(Listed entries Opens)
theorem wit_RegionCommandsCommitTheirChangesAndAnswerWhenTheyAreDone_27 : ∃ (s : State) (c : Fin 64) (m : Cmd), (s.asked c 0xC200 m .a true [0] false [(0, 12)]) ∧ (m.byte 1 ≤ 2) ∧ (m.byte 2 = 0) ∧ (m.byte 3 ≤ 1) ∧ (m.num 4 4 ≤ 1023) ∧ (m.num 8 4 ≤ 131071) ∧ (m.kind ≠ 4) ∧ (s.rgnSeen m (m.byte 0) = true) ∧ (s.rgnValid (m.byte 0) = true) ∧ ((s.rd (YOK_RGN_STATE (m.byte 0)) != 0 && s.rd (YOK_RGN_ROLE (m.byte 0)) == 1) = false) ∧ (m.byte 1 ≠ s.rgnClass (m.byte 0)) ∧ (s.on TIN_RGN_STATUS_BUSY = false) ∧ (m.byte 1 ≠ 0) ∧ (s.on YOK_CTL_ENABLE = true) ∧ (s.twinUp = false) :=
  ⟨{ wAsk 0xC200 [2, 1, 0, 1, 100, 0, 0, 0, 128] [] [(TIN_DPA_LIMIT_CAP_GIB, 16), (TIN_WORLD_LOCK_LOCK, 1), (⟨CPH_RSLOT 3, 0, 64⟩, 0x8000000000000000), (⟨TIN_RGN_ATTR 2, 0, 32⟩, 0x80000300), (⟨TIN_RGN_EXT 2, 0, 64⟩, 0x10002), (⟨TIN_RGN_LDRD 2, 0, 64⟩, 3), (⟨TIN_RGN_LDWR 2, 0, 64⟩, 1), (YOK_CTL_ENABLE, 1)] with fresh := 0 }, 35, wCmd 0xC200 [2, 1, 0, 1, 100, 0, 0, 0, 128] [], by decide +kernel⟩

theorem wit_RegionCommandsCommitTheirChangesAndAnswerWhenTheyAreDone_28 : ∃ (s : State) (c : Fin 64) (m : Cmd), (s.asked c 0xC200 m .a true [0] false [(0, 12)]) ∧ (m.byte 1 ≤ 2) ∧ (m.byte 2 = 0) ∧ (m.byte 3 ≤ 1) ∧ (m.num 4 4 ≤ 1023) ∧ (m.num 8 4 ≤ 131071) ∧ (m.kind ≠ 4) ∧ (s.rgnSeen m (m.byte 0) = true) ∧ (s.rgnValid (m.byte 0) = true) ∧ ((s.rd (YOK_RGN_STATE (m.byte 0)) != 0 && s.rd (YOK_RGN_ROLE (m.byte 0)) == 1) = false) ∧ (m.byte 1 ≠ s.rgnClass (m.byte 0)) ∧ (s.on TIN_RGN_STATUS_BUSY = false) ∧ (m.byte 1 ≠ 0) ∧ (s.on YOK_CTL_ENABLE = true) ∧ (s.twinUp = true) ∧ (s.mbxFull 56 true = false) ∧ (s.rd (YOK_RGN_STATE (m.byte 0)) = 0) :=
  ⟨{ wAsk 0xC200 [2, 1, 0, 1, 100, 0, 0, 0, 128] [] [(TIN_DPA_LIMIT_CAP_GIB, 16), (TIN_WORLD_LOCK_LOCK, 1), (⟨CPH_RSLOT 3, 0, 64⟩, 0x8000000000000000), (⟨TIN_RGN_ATTR 2, 0, 32⟩, 0x80000300), (⟨TIN_RGN_EXT 2, 0, 64⟩, 0x10002), (⟨TIN_RGN_LDRD 2, 0, 64⟩, 3), (⟨TIN_RGN_LDWR 2, 0, 64⟩, 1), (YOK_CTL_ENABLE, 1), (YOK_STS_TWIN, 2)] with fresh := 0 }, 35, wCmd 0xC200 [2, 1, 0, 1, 100, 0, 0, 0, 128] [], by decide +kernel⟩

theorem wit_RegionCommandsCommitTheirChangesAndAnswerWhenTheyAreDone_29 : ∃ (s : State) (c : Fin 64) (m : Cmd), (s.askedAt c 0xC200 m 2) ∧ (s.on TIN_RGN_STATUS_BUSY = false) ∧ (m.byte 1 ≤ 2) ∧ (m.byte 2 = 0) ∧ (m.byte 3 ≤ 1) ∧ (m.num 4 4 ≤ 1023) ∧ (m.num 8 4 ≤ 131071) ∧ (m.kind ≠ 4) :=
  ⟨{ wAsk 0xC200 [2, 1, 0, 1, 100, 0, 0, 0, 128] [] [] with fresh := 0, cs := { stage := [(35, 2)] } }, 35, wCmd 0xC200 [2, 1, 0, 1, 100, 0, 0, 0, 128] [], by decide +kernel⟩

theorem wit_RegionCommandsCommitTheirChangesAndAnswerWhenTheyAreDone_30 : ∃ (s : State) (c : Fin 64) (m : Cmd), (s.asked c 0xC200 m .a true [0] false [(0, 12)]) ∧ (m.byte 1 ≤ 2) ∧ (m.byte 2 = 1) ∧ (m.byte 3 ≤ 1) ∧ (m.num 4 4 ≤ 1023) ∧ (m.num 8 4 ≤ 131071) ∧ (m.kind = 4) ∧ (s.on TIN_RGN_STATUS_BUSY = false) ∧ (s.rgnSeen m (m.byte 0) = true) ∧ (s.rgnValid (m.byte 0) = true) ∧ (m.byte 1 = s.rgnClass (m.byte 0)) :=
  ⟨(wAskT 0xC200 [2, 0, 1, 1, 100] [(TIN_DPA_LIMIT_CAP_GIB, 16), (TIN_WORLD_LOCK_LOCK, 1), (⟨CPH_RSLOT 3, 0, 64⟩, 0x8000000000000000), (⟨TIN_RGN_ATTR 2, 0, 32⟩, 0x80000300), (⟨TIN_RGN_EXT 2, 0, 64⟩, 0x10002), (⟨TIN_RGN_LDRD 2, 0, 64⟩, 3), (⟨TIN_RGN_LDWR 2, 0, 64⟩, 1)]), 56, wCmdT 0xC200 [2, 0, 1, 1, 100], by decide +kernel⟩

theorem wit_RegionCommandsCommitTheirChangesAndAnswerWhenTheyAreDone_31 : ∃ (s : State) (c : Fin 64) (m : Cmd) (op tag : Nat), (s.cs.relay = some (c.val, op, tag)) ∧ (s.isReply 56 = false) ∧ (s.cmdAt c (fun _ => true) = some m) ∧ (s.stageOf c = 3) :=
  ⟨{ wAsk 0xC200 [2, 0, 0, 1, 100, 0, 0, 0, 128] [] [] with cs := { relay := some (35, 0xC200, 9), stage := [(35, 3)] } }, 35, wCmd 0xC200 [2, 0, 0, 1, 100, 0, 0, 0, 128] [], 0xC200, 9, by decide +kernel⟩

theorem wit_RegionCommandsCommitTheirChangesAndAnswerWhenTheyAreDone_32 : ∃ (s : State) (c : Fin 64) (m : Cmd) (op tag : Nat), (s.cs.relay = some (c.val, op, tag)) ∧ (s.isReply 56 = false) ∧ (s.cmdAt c (fun _ => true) = some m) ∧ (s.stageOf c = 1) :=
  ⟨{ wAsk 0xC200 [2, 1, 0, 1, 100, 0, 0, 0, 128] [] [] with cs := { relay := some (35, 0xC200, 9), stage := [(35, 1)] } }, 35, wCmd 0xC200 [2, 1, 0, 1, 100, 0, 0, 0, 128] [], 0xC200, 9, by decide +kernel⟩

theorem wit_RegionCommandsCommitTheirChangesAndAnswerWhenTheyAreDone_33 : ∃ (s : State), (s.cs.relay = none) :=
  ⟨wSt [], by decide +kernel⟩

theorem wit_RegionCommandsCommitTheirChangesAndAnswerWhenTheyAreDone_34 : ∃ (s : State) (c : Fin 64) (m : Cmd), (s.asked c 0xC201 m .a false [0] false [(0, 2), (4, 8)]) ∧ (m.byte 1 ≤ 7 ∨ 248 ≤ m.byte 1) ∧ (m.num 4 4 ≤ 131071) ∧ (m.num 8 4 ≤ 131071) ∧ (s.rgnSeen m (m.byte 0) = true) ∧ (s.rgnValid (m.byte 0) = true) ∧ (s.polBad (m.byte 0) (m.num 4 4 + m.num 8 4 * 2 ^ 17 + m.byte 1 % 16 * 2 ^ 34) = false) :=
  ⟨{ wAsk 0xC201 [2, 250, 0, 0, 0] [] [(TIN_DPA_LIMIT_CAP_GIB, 16), (TIN_WORLD_LOCK_LOCK, 1), (⟨CPH_RSLOT 3, 0, 64⟩, 0x8000000000000000), (⟨TIN_RGN_ATTR 2, 0, 32⟩, 0x80000300), (⟨TIN_RGN_EXT 2, 0, 64⟩, 0x10002), (⟨TIN_RGN_LDRD 2, 0, 64⟩, 3), (⟨TIN_RGN_LDWR 2, 0, 64⟩, 1)] with fresh := 0 }, 35, wCmd 0xC201 [2, 250, 0, 0, 0] [], by decide +kernel⟩

theorem wit_RegionCommandsCommitTheirChangesAndAnswerWhenTheyAreDone_35 : ∃ (s : State) (c : Fin 64) (m : Cmd), (s.asked c 0xC201 m .a false [0] false [(0, 2), (4, 8)]) ∧ (m.byte 1 ≤ 7 ∨ 248 ≤ m.byte 1) ∧ (m.num 4 4 ≤ 131071) ∧ (m.num 8 4 ≤ 131071) ∧ (s.rgnSeen m (m.byte 0) = true) ∧ (s.rgnValid (m.byte 0) = true) ∧ (s.polBad (m.byte 0) (m.num 4 4 + m.num 8 4 * 2 ^ 17 + m.byte 1 % 16 * 2 ^ 34) = true) :=
  ⟨{ wAsk 0xC201 [2, 250, 0, 0, 5, 0, 0, 0, 2] [] [(TIN_DPA_LIMIT_CAP_GIB, 16), (TIN_WORLD_LOCK_LOCK, 1), (⟨CPH_RSLOT 3, 0, 64⟩, 0x8000000000000000), (⟨TIN_RGN_ATTR 2, 0, 32⟩, 0x80000300), (⟨TIN_RGN_EXT 2, 0, 64⟩, 0x10002), (⟨TIN_RGN_LDRD 2, 0, 64⟩, 3), (⟨TIN_RGN_LDWR 2, 0, 64⟩, 1)] with fresh := 0 }, 35, wCmd 0xC201 [2, 250, 0, 0, 5, 0, 0, 0, 2] [], by decide +kernel⟩

theorem wit_RegionCommandsCommitTheirChangesAndAnswerWhenTheyAreDone_36 : ∃ (s : State) (c : Fin 64) (m : Cmd), (s.asked c 0xC201 m .a false [0] false [(0, 2), (4, 8)]) ∧ (m.byte 1 ≤ 7 ∨ 248 ≤ m.byte 1) ∧ (m.num 4 4 ≤ 131071) ∧ (m.num 8 4 ≤ 131071) ∧ ((s.rgnSeen m (m.byte 0) && s.rgnValid (m.byte 0)) = false) :=
  ⟨{ wAsk 0xC201 [2] [] [] with fresh := 0 }, 35, wCmd 0xC201 [2] [], by decide +kernel⟩

theorem wit_RegionCommandsCommitTheirChangesAndAnswerWhenTheyAreDone_37 : ∃ (s : State) (c : Fin 64) (m : Cmd), (s.asked c 0xC201 m .a false [0] false [(0, 2), (4, 8)]) ∧ ((7 < m.byte 1 ∧ m.byte 1 < 248) ∨ 131071 < m.num 4 4 ∨ 131071 < m.num 8 4) :=
  ⟨{ wAsk 0xC201 [2, 9] [] [] with fresh := 0 }, 35, wCmd 0xC201 [2, 9] [], by decide +kernel⟩

theorem wit_RegionCommandsCommitTheirChangesAndAnswerWhenTheyAreDone_38 : ∃ (s : State) (c : Fin 64) (m : Cmd), (s.asked c 0xC202 m .a false [0] false [(0, 1), (8, 16)]) ∧ (s.bgRuns c = false) ∧ (m.byte 0 = 1 ∨ m.byte 0 = 2) ∧ (m.num 8 8 < 2 ^ 34) ∧ (0 < m.num 16 8) ∧ (m.num 16 8 ≤ 2 ^ 34) ∧ (s.on WIN_PIN_CTL_BUSY = false) ∧ ((match s.rgnOfPage (m.num 8 8) with | none => true | some r => s.rgnSecure r == m.world) = true) ∧ (((((s.wr WIN_PIN_BASE_PAGE (m.num 8 8)).wr WIN_PIN_LEN_PAGES (m.num 16 8)).wr WIN_PIN_CTL_OP (m.byte 0)).pinCheck (m.byte 0 == 1) (m.num 8 8) (m.num 16 8)) = 0) :=
  ⟨{ wAsk 0xC202 [2, 0, 0, 0, 0, 0, 0, 0, 9, 0, 8, 0, 0, 0, 0, 0, 3] [] [(TIN_DPA_LIMIT_CAP_GIB, 16), (TIN_WORLD_LOCK_LOCK, 1), (⟨CPH_RSLOT 3, 0, 64⟩, 0x8000000000000000), (⟨TIN_RGN_ATTR 2, 0, 32⟩, 0x80000300), (⟨TIN_RGN_EXT 2, 0, 64⟩, 0x10002), (⟨TIN_RGN_LDRD 2, 0, 64⟩, 3), (⟨TIN_RGN_LDWR 2, 0, 64⟩, 1)] with fresh := 0 }, 35, wCmd 0xC202 [2, 0, 0, 0, 0, 0, 0, 0, 9, 0, 8, 0, 0, 0, 0, 0, 3] [], by decide +kernel⟩

theorem wit_RegionCommandsCommitTheirChangesAndAnswerWhenTheyAreDone_39 : ∃ (s : State) (c : Fin 64) (m : Cmd), (s.asked c 0xC202 m .a false [0] false [(0, 1), (8, 16)]) ∧ (s.bgRuns c = false) ∧ (m.byte 0 = 1 ∨ m.byte 0 = 2) ∧ (m.num 8 8 < 2 ^ 34) ∧ (0 < m.num 16 8) ∧ (m.num 16 8 ≤ 2 ^ 34) ∧ (s.on WIN_PIN_CTL_BUSY = false) ∧ ((match s.rgnOfPage (m.num 8 8) with | none => true | some r => s.rgnSecure r == m.world) = true) ∧ (((((s.wr WIN_PIN_BASE_PAGE (m.num 8 8)).wr WIN_PIN_LEN_PAGES (m.num 16 8)).wr WIN_PIN_CTL_OP (m.byte 0)).pinCheck (m.byte 0 == 1) (m.num 8 8) (m.num 16 8)) = 2) :=
  ⟨{ wAsk 0xC202 [2, 0, 0, 0, 0, 0, 0, 0, 9, 0, 8, 0, 0, 0, 0, 0, 3] [] [] with fresh := 0 }, 35, wCmd 0xC202 [2, 0, 0, 0, 0, 0, 0, 0, 9, 0, 8, 0, 0, 0, 0, 0, 3] [], by decide +kernel⟩

theorem wit_RegionCommandsCommitTheirChangesAndAnswerWhenTheyAreDone_40 : ∃ (s : State) (c : Fin 64) (m : Cmd), (s.asked c 0xC202 m .a false [0] false [(0, 1), (8, 16)]) ∧ (s.bgRuns c = false) ∧ (m.byte 0 = 0 ∨ 2 < m.byte 0 ∨ 2 ^ 34 ≤ m.num 8 8 ∨ m.num 16 8 = 0 ∨ 2 ^ 34 < m.num 16 8) :=
  ⟨{ wAsk 0xC202 [1] [] [] with fresh := 0 }, 35, wCmd 0xC202 [1] [], by decide +kernel⟩

theorem wit_KeyAndSessionCommandsActOnTheSlotsOfTheRequestersWorld_1 : ∃ (s : State) (c : Fin 64) (m : Cmd), (s.asked c 0xC300 m .a false [32, 60] false [(0, 8)]) ∧ (m.byte 0 = 0) ∧ (m.d.length = 32) ∧ (m.num 1 7 = 0) ∧ (s.sessions m.world = []) ∧ (s.loadResult m.core 3 ((sessionSlots m.world).headD 0) (BitVec.ofNat 512 (ofBytes m.d) : Key) = 0) :=
  ⟨{ wAsk 0xC300 [] (List.replicate 32 1) [(⟨CPH_STS, 0, 32⟩, 0x10012420), (CPH_PFSLOT_FW_LOADED, 32)] with fresh := 0 }, 35, wCmd 0xC300 [] (List.replicate 32 1), by decide +kernel⟩

theorem wit_KeyAndSessionCommandsActOnTheSlotsOfTheRequestersWorld_2 : ∃ (s : State) (c : Fin 64) (m : Cmd), (s.asked c 0xC300 m .a false [32, 60] false [(0, 8)]) ∧ (m.byte 0 = 0) ∧ (m.d.length = 32) ∧ (m.num 1 7 = 0) ∧ (s.sessions m.world ≠ []) :=
  ⟨{ wAsk 0xC300 [] (List.replicate 32 1) [(⟨CPH_STS, 0, 32⟩, 0x10012420), (CPH_PFSLOT_FW_LOADED, 256)] with fresh := 0 }, 35, wCmd 0xC300 [] (List.replicate 32 1), by decide +kernel⟩

theorem wit_KeyAndSessionCommandsActOnTheSlotsOfTheRequestersWorld_3 : ∃ (s : State) (c : Fin 64) (m : Cmd), (s.asked c 0xC300 m .a false [32, 60] false [(0, 8)]) ∧ (m.byte 0 ≤ 1) ∧ (m.d.length ≠ (if m.byte 0 = 1 then 60 else 32)) :=
  ⟨{ wAsk 0xC300 [] (List.replicate 60 1) [] with fresh := 0 }, 35, wCmd 0xC300 [] (List.replicate 60 1), by decide +kernel⟩

theorem wit_KeyAndSessionCommandsActOnTheSlotsOfTheRequestersWorld_4 : ∃ (s : State) (c : Fin 64) (m : Cmd), (s.asked c 0xC300 m .a false [32, 60] false [(0, 8)]) ∧ (1 < m.byte 0) :=
  ⟨{ wAsk 0xC300 [2] (List.replicate 60 1) [] with fresh := 0 }, 35, wCmd 0xC300 [2] (List.replicate 60 1), by decide +kernel⟩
(Listed entries Closes)
Reproduce the records above exactly, from the first line to the line that holds "Cmd), (s.askedAt c", inclusive, and omit everything after it.

theorem wit_RegionCommandsCommitTheirChangesAndAnswerWhenTheyAreDone_27 : ∃ (s : State) (c : Fin 64) (m : Cmd), (s.asked c 0xC200 m .a true [0] false [(0, 12)]) ∧ (m.byte 1 ≤ 2) ∧ (m.byte 2 = 0) ∧ (m.byte 3 ≤ 1) ∧ (m.num 4 4 ≤ 1023) ∧ (m.num 8 4 ≤ 131071) ∧ (m.kind ≠ 4) ∧ (s.rgnSeen m (m.byte 0) = true) ∧ (s.rgnValid (m.byte 0) = true) ∧ ((s.rd (YOK_RGN_STATE (m.byte 0)) != 0 && s.rd (YOK_RGN_ROLE (m.byte 0)) == 1) = false) ∧ (m.byte 1 ≠ s.rgnClass (m.byte 0)) ∧ (s.on TIN_RGN_STATUS_BUSY = false) ∧ (m.byte 1 ≠ 0) ∧ (s.on YOK_CTL_ENABLE = true) ∧ (s.twinUp = false) :=
  ⟨{ wAsk 0xC200 [2, 1, 0, 1, 100, 0, 0, 0, 128] [] [(TIN_DPA_LIMIT_CAP_GIB, 16), (TIN_WORLD_LOCK_LOCK, 1), (⟨CPH_RSLOT 3, 0, 64⟩, 0x8000000000000000), (⟨TIN_RGN_ATTR 2, 0, 32⟩, 0x80000300), (⟨TIN_RGN_EXT 2, 0, 64⟩, 0x10002), (⟨TIN_RGN_LDRD 2, 0, 64⟩, 3), (⟨TIN_RGN_LDWR 2, 0, 64⟩, 1), (YOK_CTL_ENABLE, 1)] with fresh := 0 }, 35, wCmd 0xC200 [2, 1, 0, 1, 100, 0, 0, 0, 128] [], by decide +kernel⟩

theorem wit_RegionCommandsCommitTheirChangesAndAnswerWhenTheyAreDone_28 : ∃ (s : State) (c : Fin 64) (m : Cmd), (s.asked c 0xC200 m .a true [0] false [(0, 12)]) ∧ (m.byte 1 ≤ 2) ∧ (m.byte 2 = 0) ∧ (m.byte 3 ≤ 1) ∧ (m.num 4 4 ≤ 1023) ∧ (m.num 8 4 ≤ 131071) ∧ (m.kind ≠ 4) ∧ (s.rgnSeen m (m.byte 0) = true) ∧ (s.rgnValid (m.byte 0) = true) ∧ ((s.rd (YOK_RGN_STATE (m.byte 0)) != 0 && s.rd (YOK_RGN_ROLE (m.byte 0)) == 1) = false) ∧ (m.byte 1 ≠ s.rgnClass (m.byte 0)) ∧ (s.on TIN_RGN_STATUS_BUSY = false) ∧ (m.byte 1 ≠ 0) ∧ (s.on YOK_CTL_ENABLE = true) ∧ (s.twinUp = true) ∧ (s.mbxFull 56 true = false) ∧ (s.rd (YOK_RGN_STATE (m.byte 0)) = 0) :=
  ⟨{ wAsk 0xC200 [2, 1, 0, 1, 100, 0, 0, 0, 128] [] [(TIN_DPA_LIMIT_CAP_GIB, 16), (TIN_WORLD_LOCK_LOCK, 1), (⟨CPH_RSLOT 3, 0, 64⟩, 0x8000000000000000), (⟨TIN_RGN_ATTR 2, 0, 32⟩, 0x80000300), (⟨TIN_RGN_EXT 2, 0, 64⟩, 0x10002), (⟨TIN_RGN_LDRD 2, 0, 64⟩, 3), (⟨TIN_RGN_LDWR 2, 0, 64⟩, 1), (YOK_CTL_ENABLE, 1), (YOK_STS_TWIN, 2)] with fresh := 0 }, 35, wCmd 0xC200 [2, 1, 0, 1, 100, 0, 0, 0, 128] [], by decide +kernel⟩

theorem wit_RegionCommandsCommitTheirChangesAndAnswerWhenTheyAreDone_29 : ∃ (s : State) (c : Fin 64) (m : Cmd), (s.askedAt c 0xC200 m 2) ∧ (s.on TIN_RGN_STATUS_BUSY = false) ∧ (m.byte 1 ≤ 2) ∧ (m.byte 2 = 0) ∧ (m.byte 3 ≤ 1) ∧ (m.num 4 4 ≤ 1023) ∧ (m.num 8 4 ≤ 131071) ∧ (m.kind ≠ 4) :=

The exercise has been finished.